(Action item):
Please return every line of the records below that contains the word "copy".

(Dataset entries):
BEGIN
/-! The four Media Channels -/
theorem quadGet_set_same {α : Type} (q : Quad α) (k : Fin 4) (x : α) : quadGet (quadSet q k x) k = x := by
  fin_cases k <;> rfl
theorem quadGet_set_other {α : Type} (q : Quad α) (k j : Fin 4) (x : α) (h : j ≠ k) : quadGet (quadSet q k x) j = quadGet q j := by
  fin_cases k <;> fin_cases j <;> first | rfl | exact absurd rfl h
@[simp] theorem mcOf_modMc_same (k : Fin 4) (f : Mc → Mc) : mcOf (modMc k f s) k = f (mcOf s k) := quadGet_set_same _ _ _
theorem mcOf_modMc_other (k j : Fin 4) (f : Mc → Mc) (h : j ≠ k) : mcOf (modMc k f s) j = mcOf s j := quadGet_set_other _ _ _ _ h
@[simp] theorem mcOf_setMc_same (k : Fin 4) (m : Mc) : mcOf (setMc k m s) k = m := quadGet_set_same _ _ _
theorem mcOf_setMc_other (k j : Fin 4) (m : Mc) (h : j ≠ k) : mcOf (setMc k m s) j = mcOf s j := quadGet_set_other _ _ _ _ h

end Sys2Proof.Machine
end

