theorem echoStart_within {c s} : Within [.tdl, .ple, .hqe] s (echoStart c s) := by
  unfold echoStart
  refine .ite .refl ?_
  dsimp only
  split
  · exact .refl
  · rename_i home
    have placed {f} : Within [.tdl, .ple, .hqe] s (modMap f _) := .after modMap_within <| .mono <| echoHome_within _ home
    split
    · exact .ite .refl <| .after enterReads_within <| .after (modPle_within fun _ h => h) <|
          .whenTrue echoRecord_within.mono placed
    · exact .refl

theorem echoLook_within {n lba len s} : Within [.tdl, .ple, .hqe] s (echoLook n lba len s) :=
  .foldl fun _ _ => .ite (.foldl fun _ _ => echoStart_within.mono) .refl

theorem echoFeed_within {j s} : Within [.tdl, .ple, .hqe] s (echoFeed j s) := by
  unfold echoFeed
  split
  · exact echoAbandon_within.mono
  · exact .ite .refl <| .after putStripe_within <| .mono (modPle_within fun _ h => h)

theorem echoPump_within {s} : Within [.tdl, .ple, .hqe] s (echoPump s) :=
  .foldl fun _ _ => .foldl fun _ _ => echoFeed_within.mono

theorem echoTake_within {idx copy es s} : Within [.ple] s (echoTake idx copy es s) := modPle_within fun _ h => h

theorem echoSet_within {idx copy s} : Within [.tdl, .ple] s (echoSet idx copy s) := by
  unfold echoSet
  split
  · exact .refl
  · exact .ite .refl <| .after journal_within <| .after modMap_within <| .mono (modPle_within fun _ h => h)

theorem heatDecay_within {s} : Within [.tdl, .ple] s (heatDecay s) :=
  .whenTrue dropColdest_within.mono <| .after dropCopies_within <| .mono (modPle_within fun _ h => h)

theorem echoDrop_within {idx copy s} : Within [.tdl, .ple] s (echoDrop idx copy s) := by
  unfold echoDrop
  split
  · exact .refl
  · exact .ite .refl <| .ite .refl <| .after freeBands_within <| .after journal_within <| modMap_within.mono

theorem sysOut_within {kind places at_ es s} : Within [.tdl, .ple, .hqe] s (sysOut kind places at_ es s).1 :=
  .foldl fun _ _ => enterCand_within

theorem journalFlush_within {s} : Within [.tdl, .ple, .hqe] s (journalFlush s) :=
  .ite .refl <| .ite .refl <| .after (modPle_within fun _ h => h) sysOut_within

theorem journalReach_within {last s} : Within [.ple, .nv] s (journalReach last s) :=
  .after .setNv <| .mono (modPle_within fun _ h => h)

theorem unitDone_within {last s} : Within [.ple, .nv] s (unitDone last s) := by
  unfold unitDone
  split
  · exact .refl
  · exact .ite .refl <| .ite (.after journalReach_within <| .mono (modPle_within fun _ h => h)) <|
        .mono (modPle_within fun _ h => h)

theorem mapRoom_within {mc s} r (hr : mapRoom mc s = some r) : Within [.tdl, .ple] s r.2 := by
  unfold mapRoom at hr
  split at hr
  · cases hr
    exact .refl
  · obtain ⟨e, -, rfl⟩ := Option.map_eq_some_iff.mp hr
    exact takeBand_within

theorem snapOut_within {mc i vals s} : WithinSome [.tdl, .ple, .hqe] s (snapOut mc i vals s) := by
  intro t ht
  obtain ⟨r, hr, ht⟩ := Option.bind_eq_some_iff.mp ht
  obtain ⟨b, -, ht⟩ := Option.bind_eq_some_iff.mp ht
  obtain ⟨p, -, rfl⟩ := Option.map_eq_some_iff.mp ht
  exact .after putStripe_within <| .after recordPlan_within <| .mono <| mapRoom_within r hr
END
(Solution to the exercise):
theorem echoTake_within {idx copy es s} : Within [.ple] s (echoTake idx copy es s) := modPle_within fun _ h => h
theorem echoSet_within {idx copy s} : Within [.tdl, .ple] s (echoSet idx copy s) := by
theorem echoDrop_within {idx copy s} : Within [.tdl, .ple] s (echoDrop idx copy s) := by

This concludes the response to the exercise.